_What you have to do_. Repeat exactly, and only, the lines of the entries below from the one with "op := .fetchAdd" through the one with "i) := BitVec.getLsbD_and", both ends included.

_Stored items_.
-- ==== Sys2Proof/Certificates/Slice0/Obligations.lean ====
section
/-! DEFINITION. The statements about the model. A statement that a command completes says so with `Ends`: exec answers a next
state whose queue is the one before, and what its package then holds follows. -/

open Sys2Proof Sys2Proof.Machine

/-! ### The block, its queue and control space (chapters 00 and 01; log entries 1 and 2) -/

/-- A step carries out the command at the front of the queue with the queue's rest; with none waiting, one ACYC passes (the
model's own choice, log entry 1). -/
def Obligations.StepTakesFront : Prop :=
  (∀ (c : Instr) (s : State), step { s with pending := c :: s.pending } = exec c s) ∧
  (∀ s : State, s.pending = [] → step s = .next { s with mach := idleStep s.mach })

/-- Every well-formed command completes, from every state, and leaves the queue as it is; one that is not well formed is no request
and faults (log entry 1). -/
def Obligations.WellFormedCompletes : Prop :=
  (∀ (c : Instr) (s : State), c.wf = true → ∃ m : Mach, exec c s = .next { s with mach := m }) ∧
  (∀ (c : Instr) (s : State), c.wf = false → exec c s = .fault .illFormed)

/-- The invariant that every step keeps: from a state whose waiting commands are all well formed, a step answers a next state, whose
queue has lost its first command and is well formed again. -/
def Obligations.QueueInvariant : Prop :=
  ∀ s : State, QueueWf s →
    ∃ t : State, step s = .next t ∧ t.pending = s.pending.tail ∧ QueueWf t

/-- The package after reset: an empty queue, stores in canonical form, every register at the value of its table, every byte of memory
and loft at 0 (log entry 3), no power, no bay with a tenant and no core released. -/
def Obligations.ResetState : Prop :=
  State.reset.pending = [] ∧ QueueWf State.reset ∧ State.reset.mach.canon ∧ State.reset.mach.pins.pwrok = false ∧
  (∀ (n : RegName) (u i : Nat), rg State.reset.mach n u i = csrReset (RegRef.addr { name := n, unit := u, idx := i })) ∧
  (∀ a : Nat, byteAt State.reset.mach.mem a = 0 ∧ byteAt State.reset.mach.loft a = 0) ∧
  (∀ b : BayNo, (getSeq State.reset.mach b).tid = none) ∧ (∀ c : CoreNo, (getCore State.reset.mach c).released = false)

/-- The encoding of control space: the offset of every register that exists names that register, its block and its unit, and no
other (R31 to R33 and the register tables). -/
def Obligations.RegisterAddressesDecode : Prop :=
  ∀ r : RegRef, r.placed = true →
    regAt r.addr = some (r.name.info.blk, r.unit, some r) ∧ r.addr % 8 = 0 ∧ r.addr < 0x8000000 ∧
    ∀ q : RegRef, q.placed = true → q.addr = r.addr → q = r

/-- R16: before bring-up completes, every access outside the identity and status registers completes with a busy error and does
nothing else. -/
def Obligations.BusyBeforeBringUp : Prop :=
  ∀ (s : State) (mid : Mid) (off size : Nat), s.mach.pins.thermtripN = true → isDone s.mach = false →
    (∀ (b : Blk) (u : Nat) (r : RegRef), regAt off = some (b, u, some r) → isStatus r.name = false) →
    Ends (.rcRead mid off size) s (fun m => m = { s.mach with cspOut := (3, 0) }) ∧
    ∀ v : Word, Ends (.registerWrite mid off size v) s (fun m => m = { s.mach with cspOut := (3, 0) })

/-- R32: an address that no block covers completes with an access error; inside a block, where no register stands, an offset reads
0 and ignores writes; registers of an absent unit read 0 and ignore writes without an error (R7). -/
def Obligations.UncoveredAddresses : Prop :=
  (∀ (s : State) (mid : Mid) (off size : Nat), CspLet s.mach mid off →
    (off < 0x4000000 ∧ validDie (off / 0x200000) = false ∨ 0x5000000 ≤ off ∨ blkAt off = none) → CspQuiet s mid off size 2) ∧
  (∀ (s : State) (mid : Mid) (off size : Nat) (b : Blk) (u : Nat), CspLet s.mach mid off → sizeOk off size = true →
    (regAt off = some (b, u, none) ∨ ∃ r, regAt off = some (b, u, r) ∧ blkPresent s.mach b u = false) →
    Ends (.rcRead mid off size) s (fun m => m = { s.mach with cspOut := (0, 0) }) ∧
    ∀ v : Word, Ends (.registerWrite mid off size v) s (fun m => m = { s.mach with cspOut := (0, 0) }))

/-- R13: a naturally aligned access of 4 or 8 bytes reads or writes the addressed bytes of its register, and the effects of W1C, W1S
and RC apply to those only; where fields act together a write of 4 bytes is an access error; so is any other size or alignment; what
the access tables refuse is a refusal, whatever its size and alignment. -/
def Obligations.AccessSizes : Prop :=
  (∀ (s : State) (mid : Mid) (off size : Nat), CspLet s.mach mid off → sizeOk off size = false → CspQuiet s mid off size 2) ∧
  (∀ (s : State) (mid : Mid) (off size : Nat), s.mach.pins.thermtripN = true → isDone s.mach = true →
    (∀ v : Option Word, cspAllowed s.mach mid off v = false) → CspQuiet s mid off size 1) ∧
  (∀ (s : State) (mid : Mid) (off : Nat) (b : Blk) (u : Nat) (r : RegRef) (v : Word), CspLet s.mach mid off →
    regAt off = some (b, u, some r) → off % 4 = 0 → blkPresent s.mach b u = true → only8 r.name = true →
    Ends (.registerWrite mid off 4 v) s (fun m => CspStops s.mach m 2)) ∧
  (∀ (s : State) (mid : Mid) (off size : Nat) (b : Blk) (u : Nat) (r : RegRef), CspLet s.mach mid off →
    regAt off = some (b, u, some r) → sizeOk off size = true → blkPresent s.mach b u = true →
    Ends (.rcRead mid off size) s (fun m =>
      let t := settleBlk s.mach b u
      m.cspOut = (0, BitVec.ofNat 64 ((regView t r).toNat / 2 ^ (8 * (off % 8)) % 2 ^ (8 * size))) ∧
      m.units = { t with cspOut := m.cspOut }.units ∧
      ∀ i, i < 64 → bit (rg m r.name r.unit r.idx) i =
        (bit (rg t r.name r.unit r.idx) i && !(bit (r.name.info.mask .rc) i && decide (8 * (off % 8) ≤ i) &&
          decide (i < 8 * (off % 8) + 8 * size))))) ∧
  (∀ (s : State) (mid : Mid) (off : Nat) (b : Blk) (u : Nat) (r : RegRef) (v : Word), CspLet s.mach mid off →
    regAt off = some (b, u, some r) → blkPresent s.mach b u = true → plainReg r → off % 8 = 0 →
    Ends (.registerWrite mid off 8 v) s (fun m => m = { plainWrite (settleBlk s.mach b u) r v with cspOut := (0, 0) })) ∧
  (∀ (s : State) (mid : Mid) (off : Nat) (b : Blk) (u : Nat) (r : RegRef) (v : Word), CspLet s.mach mid off →
    regAt off = some (b, u, some r) → blkPresent s.mach b u = true → plainReg r → only8 r.name = false → r.name ≠ .PRT_TEN_B → r.name ≠ .PRT_TEN_C → off % 4 = 0 →
    (∀ t : Mach, liveView t r = rg t r.name r.unit r.idx) →
    Ends (.registerWrite mid off 4 v) s (fun m => ∃ w : Word,
      let t := settleBlk s.mach b u
      m = { plainWrite t r w with cspOut := (0, 0) } ∧
      ∀ i, i < 64 → bit w i = (if 8 * (off % 8) ≤ i ∧ i < 8 * (off % 8) + 32 then bit v (i - 8 * (off % 8))
        else bit (rg t r.name r.unit r.idx) i && bit (r.name.info.mask .rw) i)))

/-- R11: what a read returns and what an ordinary write does for each access type. RW stores the value, RO and RC ignore it, each 1
clears a W1C bit and sets a W1S bit and each 0 leaves it, WO and RSV read as 0; a read of an RC field returns the value and then
clears it. -/
def Obligations.AccessTypes : Prop :=
  (∀ (s : Mach) (r : RegRef) (v : Word) (f : FieldSpec) (i : Nat), f ∈ r.name.info.fields → f.lo ≤ i → i ≤ f.hi →
    let old := bit (rg s r.name r.unit r.idx) i
    bit (rg (plainWrite s r v) r.name r.unit r.idx) i =
      (match f.ty with
       | .rw => bit v i
       | .w1c => old && !bit v i
       | .w1s => old || bit v i
       | _ => old)) ∧
  (∀ (s : Mach) (r q : RegRef) (v : Word), q.addr ≠ r.addr →
    rg (plainWrite s r v) q.name q.unit q.idx = rg s q.name q.unit q.idx) ∧
  (∀ (s : Mach) (r : RegRef) (i : Nat), (∀ f ∈ r.name.info.fields, f.lo ≤ i → i ≤ f.hi → f.ty = .wo) → bit (regView s r) i = false) ∧
  (∀ (s : State) (mid : Mid) (r : RegRef) (f : FieldSpec), CspLet s.mach mid r.addr →
    regAt r.addr = some (r.name.info.blk, r.unit, some r) → r.addr % 8 = 0 → blkPresent s.mach r.name.info.blk r.unit = true →
    f ∈ r.name.info.fields → f.ty = .rc →
    Ends (.rcRead mid r.addr 8) s (fun m => m.cspOut = (0, regView (settleBlk s.mach r.name.info.blk r.unit) r) ∧
      rf m r.name r.unit r.idx f.hi f.lo = 0))

/-! ### Bring-up, resets and the almanac (chapters 02 and 23) -/

/-- Bring-up runs its phases in order (R22, R577, R580 to R582, R587 to R591): the straps, the image, authentication,
configuration, training, the fit check and the wait for the almanac each end where the next begins. -/
def Obligations.BringUpAdvances : Prop :=
  (∀ (s : State) (reports : List StrapReport), s.mach.pins.pwrok = false → strapsGood reports = true →
    Ends (.pkgPwrokRise reports false) s (fun m => m.pins.pwrok = true ∧ m.pins.resetN = true ∧ phase m = 1 ∧
      m.boot.straps = reports ∧ m.boot.strapsOk = true)) ∧
  (∀ (s : State) (slot : Fin 2) (octal : Bool) (bytes : List Byte), imageOpen s.mach slot = true →
    Ends (.imageRead slot octal bytes) s (fun m => m.boot.buf = bytes.take (2 ^ 24) ∧ m.boot.read = true ∧ m.boot.octal = octal)) ∧
  (∀ s : State, s.mach.boot.fallback = true →
    Ends .slotFallback s (fun m => m.boot.slot = 1 ∧ m.boot.fallback = false ∧ phase m = 2)) ∧
  (∀ s : State, phase s.mach = 2 → s.mach.boot.read = true → authFail (nextPhase s.mach 3) s.mach.boot.buf = none →
    Ends .auth s (fun m => m.boot.authed = true ∧ phase m = 3)) ∧
  (∀ s : State, phase s.mach = 3 → s.mach.boot.authed = true → recordFail s.mach.boot.buf = none →
    configFail (nextPhase s.mach 4) s.mach.boot.buf = none →
    Ends .config s (fun m => m.cfg.cores = recWords (s.mach.boot.buf.take (hdrLen s.mach.boot.buf)) tCores)) ∧
  (∀ s : State, phase s.mach = 4 → s.mach.boot.loading = true →
    Ends .train s (fun m => phase m = 5 ∧ (isGm s.mach = true → almState m = aAcquire ∧ m.alm.listenFrom = some s.mach.now))) ∧
  (∀ (s : State) (c : Fin 16) (x : SpdReport), phase s.mach = 5 → ddrEnabled s.mach c = true →
    rb s.mach .BOOT_TRAIN 0 0 c = false → rb s.mach .BOOT_TRAIN 0 0 (16 + c) = false →
    x.dimm16 = fld s.mach.cfg.ddr 39 32 → fld s.mach.cfg.ddr 19 16 ≤ x.speed → x.x4 = true → x.listed = true → x.trained = true →
    Ends (.ddrChannelTraining c x) s (fun m => rb m .BOOT_TRAIN 0 0 c = true ∧ rb m .DDR_STATUS c 0 0 = true)) ∧
  (∀ (s : State) (k : Fin 12), phase s.mach = 5 → rb s.mach .BOOT_TRAIN 0 0 (36 + k) = false →
    rb s.mach .BOOT_TRAIN 0 0 (48 + k) = false →
    Ends (.hbmStackTraining k (BitVec.allOnes 32)) s (fun m => rb m .BOOT_TRAIN 0 0 (36 + k) = true ∧
      rb m .GRN_STATUS k 0 0 = true ∧ rf m .GRN_STATUS k 0 39 32 = 32)) ∧
  (∀ s : State, phase s.mach = 5 → stacksLeft s.mach = [] → chansLeft s.mach = [] → fitFail s.mach = none →
    Ends .fitCheck s (fun m => phase m = 6)) ∧
  (∀ s : State, phase s.mach = 6 → Ends .almwaitRelease s (fun m => m.pwr.started = true ∧ rb m .PRT_STATUS 0 0 0 = true))

/-- Bring-up that fails ends in FAILED or turns to slot 1 (R581, R592, R598, R608): a failure raises one record of class
BRINGUP with its code, and a flash that does not answer in slot 0 leaves slot 1 to be read. The pins and the levels of reset (R61, R542, R543, R578): PKG_RESET_N held low for 1 us enters HELD, its rise leaves it,
the fall of PKG_PWROK ends everything, a die reloads its almanac, and a partition reset ends with the partition held. -/
def Obligations.FailuresAndResets : Prop :=
  (∀ (s : State) (d : Fin 32) (l : List (Fin 32)), phase s.mach = 1 →
    Ends (.strapsPhaseTimeout (d :: l)) s (fun m => ∃ w r, m.flt.wire = w ++ [r] ∧ r.cls = 0x12 ∧ r.sub = bTrainD2d)) ∧
  (∀ (s : State) (present : Bool), imageOpen s.mach s.mach.boot.slot = true → s.mach.boot.slot = 0 → s.mach.boot.loading = false →
    s.mach.boot.accepted = false →
    Ends (.flashTimeout present) s (fun m => m.boot.fallback = true ∧
      rf m .BOOT_ERR 0 0 47 40 = (if present then bFlashIo else bNoImage))) ∧
  (∀ (s : State) (k : Nat) (l : List Nat), phase s.mach = 5 → stacksLeft s.mach = k :: l →
    Ends .trainTimeout s (fun m => ∃ w r, m.flt.wire = w ++ [r] ∧ r.cls = 0x12 ∧ r.sub = bTrainHbm)) ∧
  (∀ (s : State) (ns : Nat), s.mach.pins.pwrok = true → 1000 ≤ ns → phase s.mach ≠ 8 → strapFailed s.mach = false →
    Ends (.pkgResetNLow ns) s (fun m => phase m = 8 ∧ m.pins.resetN = false ∧ m.mem = s.mach.mem ∧ m.loft = s.mach.loft)) ∧
  (∀ s : State, phase s.mach = 8 →
    Ends .pkgResetNRise s (fun m => m.pins.resetN = true ∧ phase m = (if s.mach.boot.accepted then 4 else 2))) ∧
  (∀ s : State, s.mach.pins.pwrok = true → Ends .pkgPwrokFall s (fun m => m.pins.pwrok = false ∧ phase m = 0)) ∧
  (∀ (s : State) (d : CompDie), (getClk s.mach d).copyLost = true → s.mach.alm.running = true →
    Ends (.dieAlmanacReload d) s (fun m => (getClk m d).copyLost = false)) ∧
  (∀ (s : State) (p t : Nat), p < 16 → s.mach.flt.prst = some (p, t) →
    Ends .prstSettleTimeout s (fun m => m.flt.prst = none ∧ rb m .FLT_PRST 0 0 (16 + p) = true ∧ rb m .FLT_PRST 0 0 63 = false)) ∧
  (∀ (s : State) (p t : Nat), s.mach.flt.prst = some (p, t) →
    Ends .l2WritebackTimeout s (fun m => t + 65536 * Config.acyc ≤ m.now))
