-- ==== Sys2Proof/Tests/Slice0.lean ====
section
/-! SUPPORT. Tests: the checks of WellFormed refuse what they should, and for the statements concrete states and operands that
meet their hypotheses. -/

namespace Sys2Proof.Tests

open Sys2Proof.Machine

/-! ### WellFormed -/

def beacon0 : Beacon :=
  { hallId := 1, srcNode := 2, srcPort := 3, state := 4, hops := 1, gm := false, pvalid := true, parent := 5, frame := 6, txoff := 7, root := 8 }
def exch0 : Exchange := { xseq := 1, t1 := 2, t2 := 3, t3 := 4 }
def temps0 : TempReport := { die := List.replicate 32 100, stack := List.replicate 12 100, cluster := List.replicate 12 100 }

theorem test_wf_beacon : Instr.wf (.beacon 0 beacon0 0) = true := by decide
theorem test_wf_beacon_hall : Instr.wf (.beacon 0 { beacon0 with hallId := 2 ^ 16 } 0) = false := by decide
theorem test_wf_beacon_frame : Instr.wf (.beacon 0 { beacon0 with frame := 2 ^ 48 } 0) = false := by decide
theorem test_wf_exchange_request : Instr.wf (.exchangeRequest 0 { exch0 with xseq := 256 } 0) = false := by decide
theorem test_wf_exchange_reply : Instr.wf (.exchangeReply 0 { exch0 with t3 := 2 ^ 64 } 0) = false := by decide
theorem test_wf_temperatures : Instr.wf (.gearSelection temps0) = true := by decide
theorem test_wf_temperatures_short : Instr.wf (.gearSelection { temps0 with stack := [] }) = false := by decide
theorem test_wf_window : Instr.wf (.loftWindowAccess 0 none 0 (.read 0)) = false := by decide
theorem test_wf_lock : Instr.wf (.vkLock 0 [some 0] 0) = false := by decide
theorem test_wf_flit : Instr.wf (.flitReceive 0 [] 0 false 0) = false := by decide
theorem test_wf_pcie_read : Instr.wf (.pcieDeviceRequest 0 0
    { busOrPf := 0, bar := 0, addr := 0, tclass := 0, relaxed := false, tag := 0, op := .read 4097 }) = false := by decide
theorem test_wf_msi : Instr.wf (.msi 0 0
    { busOrPf := 0, bar := 0, addr := 0, tclass := 0, relaxed := false, tag := 0, op := .fetchAdd 5 0 }) = false := by decide
theorem test_wf_link_width : Instr.wf (.pcieLinkTraining 0 0 3 0 false false) = false := by decide
theorem test_illformed_faults (s : State) : exec (.vkLock 0 [some 0] 0) s = .fault .illFormed := rfl

/-! ### States -/

/-- A command queue of none, and a package. -/
def at_ (m : Mach) : State := { pending := [], mach := m }

/-- The package with its almanac running from tick 0 and bring-up complete. -/
def live : Mach :=
  { wf Mach.reset .BOOT_STATUS 0 0 63 63 1 with
    pins := { Mach.reset.pins with pwrok := true }, alm := { Mach.reset.alm with running := true } }

end Sys2Proof.Tests
end

section
/-! The register table: every field lies within its register, the fields of one register share no bit, and so the bits of a
register are told apart by the types of their fields (R11). -/

namespace Sys2Proof.Machine

/-! ### Bits of words -/

@[simp] theorem bit_and {n : Nat} (x y : BitVec n) (i : Nat) : bit (x &&& y) i = (bit x i && bit y i) := BitVec.getLsbD_and
@[simp] theorem bit_or {n : Nat} (x y : BitVec n) (i : Nat) : bit (x ||| y) i = (bit x i || bit y i) := BitVec.getLsbD_or

theorem bit_not {n i : Nat} (x : BitVec n) (h : i < n) : bit (~~~ x) i = !bit x i := by
  simp [bit, h]

theorem bit_of_le {n i : Nat} (x : BitVec n) (h : n ≤ i) : bit x i = false := BitVec.getLsbD_of_ge x i h

/-- The bits of a field's mask, for a field of no bits too. -/
theorem bit_maskOf (n hi lo i : Nat) : bit (maskOf n hi lo) i = (decide (i < n) && decide (lo ≤ i) && decide (i ≤ hi)) := by
  by_cases h : lo ≤ hi + 1
  · exact maskOf_getLsbD n hi lo i h
  · have hw : hi + 1 - lo = 0 := by omega
    have hi' : lo ≤ i → ¬ i ≤ hi := by omega
    simp [bit, maskOf, hw]
    omega

/-- A union of masks has the bits that one of them has. -/
theorem bit_foldl_or {α : Type} {n : Nat} (g : α → BitVec n) (l : List α) (m : BitVec n) (i : Nat) :
    bit (l.foldl (fun m x => m ||| g x) m) i = (bit m i || l.any (fun x => bit (g x) i)) := by
  induction l generalizing m with
  | nil => simp
  | cons x l ih => rw [List.foldl_cons, ih, bit_or, List.any_cons, Bool.or_assoc]

/-! ### Masks of a register -/

theorem RegInfo.bit_mask_iff (r : RegInfo) (t : FieldTy) (i : Nat) :
    bit (r.mask t) i = true ↔ i < 64 ∧ ∃ f ∈ r.fields, f.ty = t ∧ f.lo ≤ i ∧ i ≤ f.hi := by
  have hfold : r.mask t = r.fields.foldl (fun m f => m ||| (if f.ty = t then maskOf 64 f.hi f.lo else 0)) 0 := by
    unfold RegInfo.mask
    congr 1
    funext m f
    split <;> simp
  have hbit (f : FieldSpec) : bit (if f.ty = t then maskOf 64 f.hi f.lo else 0) i =
      decide (i < 64 ∧ f.ty = t ∧ f.lo ≤ i ∧ i ≤ f.hi) := by
    by_cases ht : f.ty = t
    · simp [ht, bit_maskOf, Bool.and_assoc]
    · simp [ht, bit]
  have hnone : bit (0 : Word) i = false := BitVec.getLsbD_zero
  rw [hfold, bit_foldl_or, hnone, Bool.false_or, List.any_eq_true]
  simp only [hbit, decide_eq_true_eq]
  exact ⟨fun ⟨f, hf, hi, h⟩ => ⟨hi, f, hf, h⟩, fun ⟨hi, f, hf, h⟩ => ⟨f, hf, hi, h⟩⟩

theorem RegInfo.bit_defined_iff (r : RegInfo) (i : Nat) :
    bit r.defined i = true ↔ i < 64 ∧ ∃ f ∈ r.fields, f.lo ≤ i ∧ i ≤ f.hi := by
  have hnone : bit (0 : Word) i = false := BitVec.getLsbD_zero
  unfold RegInfo.defined
  rw [bit_foldl_or, hnone, Bool.false_or, List.any_eq_true]
  simp only [bit_maskOf, Bool.and_eq_true, decide_eq_true_eq, and_assoc]
  exact ⟨fun ⟨f, hf, hi, h⟩ => ⟨hi, f, hf, h⟩, fun ⟨hi, f, hf, h⟩ => ⟨f, hf, hi, h⟩⟩

/-! ### The fields of a register do not meet -/

/-- Two fields have no bit in common. -/
def FieldSpec.Apart (f g : FieldSpec) : Prop := f.hi < g.lo ∨ g.hi < f.lo

theorem fields_within (n : RegName) : ∀ f ∈ n.info.fields, f.lo ≤ f.hi ∧ f.hi < 64 := by
  cases n <;> decide

theorem fields_apart (n : RegName) : n.info.fields.Pairwise FieldSpec.Apart := by
  unfold FieldSpec.Apart
  cases n <;> decide

/-- A bit lies in one field at most. -/
theorem field_unique {n : RegName} {f g : FieldSpec} {i : Nat} (hf : f ∈ n.info.fields) (hg : g ∈ n.info.fields)
    (hfl : f.lo ≤ i) (hfh : i ≤ f.hi) (hgl : g.lo ≤ i) (hgh : i ≤ g.hi) : f = g := by
  by_contra hne
  have : Std.Symm FieldSpec.Apart := ⟨fun _ _ h => h.symm⟩
  have hapart : f.hi < g.lo ∨ g.hi < f.lo := (fields_apart n).forall hf hg hne
  omega

/-- The mask of a type has a bit of a field just when that is the field's type. -/
theorem bit_mask_of_field {n : RegName} {f : FieldSpec} {i : Nat} (hf : f ∈ n.info.fields) (hl : f.lo ≤ i) (hh : i ≤ f.hi)
    (t : FieldTy) : bit (n.info.mask t) i = decide (f.ty = t) := by
  have hi : i < 64 := Nat.lt_of_le_of_lt hh (fields_within n f hf).2
  rw [Bool.eq_iff_iff, RegInfo.bit_mask_iff, decide_eq_true_iff]
  constructor
  · rintro ⟨-, g, hg, ht, hgl, hgh⟩
    rw [field_unique hf hg hl hh hgl hgh, ht]
  · exact fun ht => ⟨hi, f, hf, ht, hl, hh⟩

/-- A bit that software may write at will is no RSV bit and no WO bit: a read shows it. -/
theorem rw_readable {n : RegName} {i : Nat} (h : bit (n.info.mask .rw) i = true) :
    bit n.info.defined i = true ∧ bit (n.info.mask .wo) i = false := by
  obtain ⟨hi, f, hf, ht, hl, hh⟩ := (RegInfo.bit_mask_iff _ _ _).1 h
  refine ⟨(RegInfo.bit_defined_iff _ _).2 ⟨hi, f, hf, hl, hh⟩, ?_⟩
  rw [bit_mask_of_field hf hl hh, ht]
  rfl

/-! ### What a register reads as, and an ordinary write of it (R11) -/

theorem bit_regView (s : Mach) (r : RegRef) {i : Nat} (hi : i < 64) :
    bit (regView s r) i = (bit (liveView (settleBlk s r.name.info.blk r.unit) r) i && bit r.name.info.defined i &&
      !bit (r.name.info.mask .wo) i) := by
  unfold regView
  rw [bit_and, bit_and, bit_not _ hi]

_Finished exercise_.
    { busOrPf := 0, bar := 0, addr := 0, tclass := 0, relaxed := false, tag := 0, op := .fetchAdd 5 0 }) = false := by decide
theorem test_wf_link_width : Instr.wf (.pcieLinkTraining 0 0 3 0 false false) = false := by decide
theorem test_illformed_faults (s : State) : exec (.vkLock 0 [some 0] 0) s = .fault .illFormed := rfl

/-! ### States -/

/-- A command queue of none, and a package. -/
def at_ (m : Mach) : State := { pending := [], mach := m }

/-- The package with its almanac running from tick 0 and bring-up complete. -/
def live : Mach :=
  { wf Mach.reset .BOOT_STATUS 0 0 63 63 1 with
    pins := { Mach.reset.pins with pwrok := true }, alm := { Mach.reset.alm with running := true } }

end Sys2Proof.Tests
end

section
/-! The register table: every field lies within its register, the fields of one register share no bit, and so the bits of a
register are told apart by the types of their fields (R11). -/

namespace Sys2Proof.Machine

/-! ### Bits of words -/

@[simp] theorem bit_and {n : Nat} (x y : BitVec n) (i : Nat) : bit (x &&& y) i = (bit x i && bit y i) := BitVec.getLsbD_and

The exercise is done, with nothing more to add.